Transported for Seven Years for stealing an Exchequer Bill, September, 1810

AT the sessions at the Old Bailey, September, 1810, this man, an old offender, better known in London as the celebrated Bill Hitchin, was tried before a London jury, for having, in the month of July, 1806, stolen from the warehouse of Messrs Kent, London Wall, upholsterers, one Exchequer bill, of the value of one hundred pounds.

It appeared that the warehouse of the prosecutors was burglariously broken open, and plundered of various property, to the amount of several hundred pounds, at the period above mentioned, and no trace of the robbers could be obtained till two years afterwards, when the prisoner, being apprehended in the county of Warwick for an offence committed there, was being searched, and the Exchequer bill mentioned in the indictment was found upon his person. Having been convicted of the crime at that time imputed to him, and suffered imprisonment for the same, there was no opportunity of bringing him up for trial here till the period of his imprisonment in Warwick jail had expired.

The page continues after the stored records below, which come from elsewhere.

-- ==== Sys2Proof/Syntax.lean ====
section
/-! DEFINITION. The commands of the part: one constructor per row of spec/opcode_table.json. The table gives its
rows no operands; each constructor carries what its rule says the event brings (log 34). -/

namespace Sys2Proof

/-- How a DMA read by the part ended: the bytes read, lowest address first, or a memory-bus error. -/
inductive DmaRead where
  | data (bytes : List Byte)
  | busError
  deriving DecidableEq, Repr

/-- How a DMA write by the part ended: whole, or with a memory-bus error after `written` bytes were written
(R116: "the block is left as far as it was written"; R139: "the bytes written before the failed access"). -/
inductive DmaWrite where
  | ok
  | busError (written : Nat)
  deriving DecidableEq, Repr

/-- Which order's result writes a completion belongs to: an entry of the Active Order Table, or the k-th oldest
of the writes that a restart left outstanding (R128). -/
inductive WriteRef where
  | entry (e : EntryNo)
  | orphan (k : Nat)
  deriving DecidableEq, Repr

/-- The four record bytes of an ID field (01, 1.4) as they were read. -/
structure IdRecord where
  cylinder : Byte
  head : Byte
  sector : Byte
  size : Byte
  deriving DecidableEq, Repr

/-- A flux transition of the read signal of a port (R46): when it came, in ns from the nominal start of the first bit
cell of the stretch that the event reports, and its amplitude. Where an event reports its stretch part by part, every part
counts from that same cell. -/
structure Flux where
  time : Nat
  amplitude : Nat
  deriving DecidableEq, Repr

/-- The commands and events of the part. -/
inductive Instr where
  /-- POWER_ON (R181). -/
  | powerOn
  /-- REGISTER_WRITE (R107): a write of `size` bytes at window offset `offset`. -/
  | registerWrite (offset : BitVec 5) (size : Nat) (value : Word)
  /-- RUN_SET (R182): a CONTROL write with RUN 1, RESTART 0 and the given DRIVE_NOTICE bit. -/
  | runSet (driveNotice : Bool)
  /-- RUN_CLEAR (R184): a CONTROL write with RUN 0, RESTART 0 and the given DRIVE_NOTICE bit. -/
  | runClear (driveNotice : Bool)
  /-- RESTART (R187): a CONTROL write with RESTART set. -/
  | restart
  /-- TABLE_BASE_WRITE (R109). -/
  | tableBaseWrite (value : Word)
  /-- NOTICE_CLEAR (R110). -/
  | noticeClear (value : Word)
  /-- ATTEND (R124). -/
  | attend (d : DeskNo)
  /-- HALT (R125). -/
  | halt (d : DeskNo)
  /-- DESK_RESTART (R126). -/
  | deskRestart (d : DeskNo)
  /-- RELEASE_LOCKS (R127, R163). -/
  | releaseLocks (d : DeskNo)
  /-- MEDIA_LOAD (R4): READY rises; the levels of WRITE PROTECT and TWO SIDED at that instant. -/
  | mediaLoad (v : DriveNo) (writeProtect twoSided : Bool)
  /-- MEDIA_CHANGE (R7): READY falls. -/
  | mediaChange (v : DriveNo)
  /-- DRIVE_FAULT_RISE (R8). -/
  | driveFaultRise (v : DriveNo)
  /-- DRIVE_FAULT_FALL (R9). -/
  | driveFaultFall (v : DriveNo)
  /-- POWER_WARNING_RISE (R185). -/
  | powerWarningRise
  /-- POWER_WARNING_FALL (R186). -/
  | powerWarningFall
  /-- INDEX_PULSE (R27). -/
  | indexPulse (v : DriveNo)
  /-- NO_INDEX_TIMEOUT (R29). -/
  | noIndexTimeout (v : DriveNo)
  /-- SPINUP_LIMIT (R5). -/
  | spinupLimit (v : DriveNo)
  /-- FAULT_EXPIRY (R10). -/
  | faultExpiry (v : DriveNo)
  /-- HEAD_LOAD_DONE (R12). -/
  | headLoadDone (v : DriveNo)
  /-- PROBE_STEP_DONE (R3): the wait after a probe pulse ends; the level of TRACK ZERO. -/
  | probeStepDone (v : DriveNo) (trackZero : Bool)
  /-- PROBE_SETTLED (R3): the levels of WRITE PROTECT and TWO SIDED, for a media load found there. -/
  | probeSettled (v : DriveNo) (writeProtect twoSided : Bool)
  /-- SEEK_STEP_DONE (R13): the wait after a seek pulse ends; the level of TRACK ZERO. -/
  | seekStepDone (v : DriveNo) (trackZero : Bool)
  /-- ARM_SETTLED (R13). -/
  | armSettled (v : DriveNo)
  /-- RECAL_STEP_DONE (R14): the wait after a recalibration pulse ends; the level of TRACK ZERO. -/
  | recalStepDone (v : DriveNo) (trackZero : Bool)
  /-- RECAL_SETTLED (R14). -/
  | recalSettled (v : DriveNo)
  /-- STAMP_BOUND (R24). -/
  | stampBound
  /-- SNAPSHOT_EXPIRY (R179). -/
  | snapshotExpiry
  /-- FWQ_STALL (R86): the Frame Wait Queue entry of the order in table entry `e`. -/
  | fwqStall (e : EntryNo)
  /-- HEADER_READ_DONE (R182): the 64 bytes of the header. -/
  | headerReadDone (r : DmaRead)
  /-- PROFILE_READ_DONE (R2): the five profile bytes; the level of TRACK ZERO, for a probe that then begins. -/
  | profileReadDone (v : DriveNo) (r : DmaRead) (trackZero : Bool)
  /-- LINK_READ_DONE (R118): the four bytes of the link. -/
  | linkReadDone (d : DeskNo) (r : DmaRead)
  /-- BLOCK_READ_DONE (R118): the 64 bytes of the block. -/
  | blockReadDone (d : DeskNo) (r : DmaRead)
  /-- TAKE (R120): the TAKEN write of the desk's next block ends. -/
  | take (d : DeskNo) (r : DmaWrite)
  /-- FETCH_DONE (R139): the bytes of the current track's part. -/
  | fetchDone (e : EntryNo) (r : DmaRead)
  /-- DELIVERY_DONE (R139). -/
  | deliveryDone (e : EntryNo) (r : DmaWrite)
  /-- LAYOUT_READ_DONE (R167): the 68 bytes of a supplied layout. -/
  | layoutReadDone (e : EntryNo) (r : DmaRead)
  /-- RESULT_WRITE_DONE (R116). -/
  | resultWriteDone (w : WriteRef) (r : DmaWrite)
  /-- DONE_WRITE_DONE (R116). -/
  | doneWriteDone (w : WriteRef) (r : DmaWrite)
  /-- DESK_ENTRY_WRITE_DONE (R112): the oldest outstanding entry write of the desk. -/
  | deskEntryWriteDone (d : DeskNo) (r : DmaWrite)
  /-- ARMING_TIME (R45). -/
  | armingTime (p : PortNo)
  /-- SIDE_SELECT_SET (R45). -/
  | sideSelectSet (p : PortNo)
  /-- ID_MARK_SEEN (R46): the signal over the 64 bit cells of the sync run and the 8 of the mark. -/
  | idMarkSeen (p : PortNo) (flux : List Flux)
  /-- ID_FIELD_END (R48): the signal over the 48 bit cells of the field, in its parts: the record bytes and the two CRC
  bytes. -/
  | idFieldEnd (p : PortNo) (record crcHigh crcLow : List Flux)
  /-- DATA_MARK_SEEN (R49): the signal over the 64 bit cells of the sync run, and over the 8 of the mark. -/
  | dataMarkSeen (p : PortNo) (sync mark : List Flux)
  /-- DATA_FIELD_END (R49): the signal over the bit cells of the field, in its parts: the N data bytes and the two CRC
  bytes. -/
  | dataFieldEnd (p : PortNo) (data crcHigh crcLow : List Flux)
  /-- DATA_MARK_TIMEOUT (R49). -/
  | dataMarkTimeout (p : PortNo)
  /-- HUNT_LIMIT (R48). -/
  | huntLimit (p : PortNo)
  /-- FLUX_LOSS (R47): the signal over the latest 64 bit cells. -/
  | fluxLoss (p : PortNo) (flux : List Flux)
  /-- GATE_OPEN_TIME (R54). -/
  | gateOpenTime (p : PortNo)
  /-- GATE_CLOSE (R54). -/
  | gateClose (p : PortNo)
  /-- DISCARD_RETRY (R168). -/
  | discardRetry (e : EntryNo)
  /-- FORMAT_ENTRY_STEP (R171). -/
  | formatEntryStep (e : EntryNo)
  /-- FORMAT_JOB_REPOST (R169, R172). -/
  | formatJobRepost (e : EntryNo)
  /-- DRIVE_RECORD_WRITE_DONE (R113, R114): the oldest outstanding record write of the drive. -/
  | driveRecordWriteDone (v : DriveNo) (r : DmaWrite)
  deriving DecidableEq, Repr

end Sys2Proof
end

That having lately taken place, he was now put to the bar to answer to this charge.

The case being gone through on the part of the prosecution, Mr Alley, his counsel, submitted that it was not made out according to law against the prisoner: that the indictment having stated that the prisoner had stolen an Exchequer bill, it was incumbent on the prosecutor to prove that it was an Exchequer bill, which he failed to do. The Court, however, overruled the objection, and the prisoner was found guilty. It being a grand larceny, the prisoner had his clergy, but was sentenced to seven years' transportation.